[Stored data entries]

-- ==== Sys2Proof/Certificates/Slice0/Obligations.lean ====
section
/-! DEFINITION. What is claimed of the model, from the spec's numbered rules: for every instruction and event where it completes and what
it leaves, what each class of state keeps, where an instruction traps or waits, that decoding and encoding agree, and an invariant
that every step keeps. The words that several statements share stand in Sys2Proof.Claims. -/

/-! ## Words of the statements -/

namespace Sys2Proof.Claims
open Sys2Proof.Machine

/-- The state s with one effect of the slot at hand put on the agenda, n cycles of its strand from now and in a phase of that
cycle; every other field is that of s, but for the next order number. -/
def due (s : State) (n phase : Nat) (e : Eff) : State :=
  { s with
    agenda := s.agenda ++ [{ clk := .strand s.cur.core s.cur.strand, due := (s.strand s.cur.core s.cur.strand).lt + n, phase,
                             core := s.cur.core.val, seq := s.seq, act := .eff s.cur.core s.cur.strand s.cur.pc s.cur.pos e }],
    seq := s.seq + 1 }

/-- The predicate Pg of the strand that issues holds (R67). -/
def on (s : State) (g : BitVec 3) : Prop := (s.strand s.cur.core s.cur.strand).rp g = true

/-- Xr and Ar of the strand that issues. -/
def x (s : State) (r : BitVec 5) : Word := (s.strand s.cur.core s.cur.strand).rx r
def a (s : State) (r : BitVec 4) : Word := (s.strand s.cur.core s.cur.strand).ra r

/-- The instruction answers a next state in which Xd := v is due n cycles on, and nothing else has changed; for X0 nothing has. -/
def GivesX (i : Instr) (s : State) (n : Nat) (d : BitVec 5) (v : Word) : Prop :=
  exec i s = .next (if d = 0 then s else due s n 2 (.x d v))

/-- The same for an address register and for a predicate; P0 takes no write. -/
def GivesA (i : Instr) (s : State) (n : Nat) (d : BitVec 4) (v : Word) : Prop := exec i s = .next (due s n 2 (.a d v))
def GivesP (i : Instr) (s : State) (n : Nat) (d : BitVec 3) (b : Bool) : Prop :=
  exec i s = .next (if d = 0 then s else due s n 2 (.p d b))

/-- The instruction raises a strand-class cause at its issue, in a bundle that no handler issued and in which no lower slot has
trapped: the trap record is written and the handler entered, and nothing is put on the agenda (R429, R431, R436). -/
def Raises (i : Instr) (s : State) (cause : Nat) (taddr : Word) : Prop :=
  s.cur.nested = false → s.cur.trap = none → ¬(cause = 7 ∧ s.stepping s.cur.core = true) →
    exec i s = .next ((s.enterTrap s.cur.core s.cur.strand { cause, taddr, coef := none } s.cur.pc (s.cur.pc + 16) s.cur.pos).onCur
      fun k => { k with trap := some { cause, taddr, coef := none } })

- **Problem details**: Output the lines above between the one holding "the statements -/" and the one holding "trapped: the trap", inclusive, with nothing before or after them.

- **Exercise result**:
/-! ## Words of the statements -/

namespace Sys2Proof.Claims
open Sys2Proof.Machine

/-- The state s with one effect of the slot at hand put on the agenda, n cycles of its strand from now and in a phase of that
cycle; every other field is that of s, but for the next order number. -/
def due (s : State) (n phase : Nat) (e : Eff) : State :=
  { s with
    agenda := s.agenda ++ [{ clk := .strand s.cur.core s.cur.strand, due := (s.strand s.cur.core s.cur.strand).lt + n, phase,
                             core := s.cur.core.val, seq := s.seq, act := .eff s.cur.core s.cur.strand s.cur.pc s.cur.pos e }],
    seq := s.seq + 1 }

/-- The predicate Pg of the strand that issues holds (R67). -/
def on (s : State) (g : BitVec 3) : Prop := (s.strand s.cur.core s.cur.strand).rp g = true

/-- Xr and Ar of the strand that issues. -/
def x (s : State) (r : BitVec 5) : Word := (s.strand s.cur.core s.cur.strand).rx r
def a (s : State) (r : BitVec 4) : Word := (s.strand s.cur.core s.cur.strand).ra r

/-- The instruction answers a next state in which Xd := v is due n cycles on, and nothing else has changed; for X0 nothing has. -/
def GivesX (i : Instr) (s : State) (n : Nat) (d : BitVec 5) (v : Word) : Prop :=
  exec i s = .next (if d = 0 then s else due s n 2 (.x d v))

/-- The same for an address register and for a predicate; P0 takes no write. -/
def GivesA (i : Instr) (s : State) (n : Nat) (d : BitVec 4) (v : Word) : Prop := exec i s = .next (due s n 2 (.a d v))
def GivesP (i : Instr) (s : State) (n : Nat) (d : BitVec 3) (b : Bool) : Prop :=
  exec i s = .next (if d = 0 then s else due s n 2 (.p d b))

/-- The instruction raises a strand-class cause at its issue, in a bundle that no handler issued and in which no lower slot has
trapped: the trap record is written and the handler entered, and nothing is put on the agenda (R429, R431, R436). -/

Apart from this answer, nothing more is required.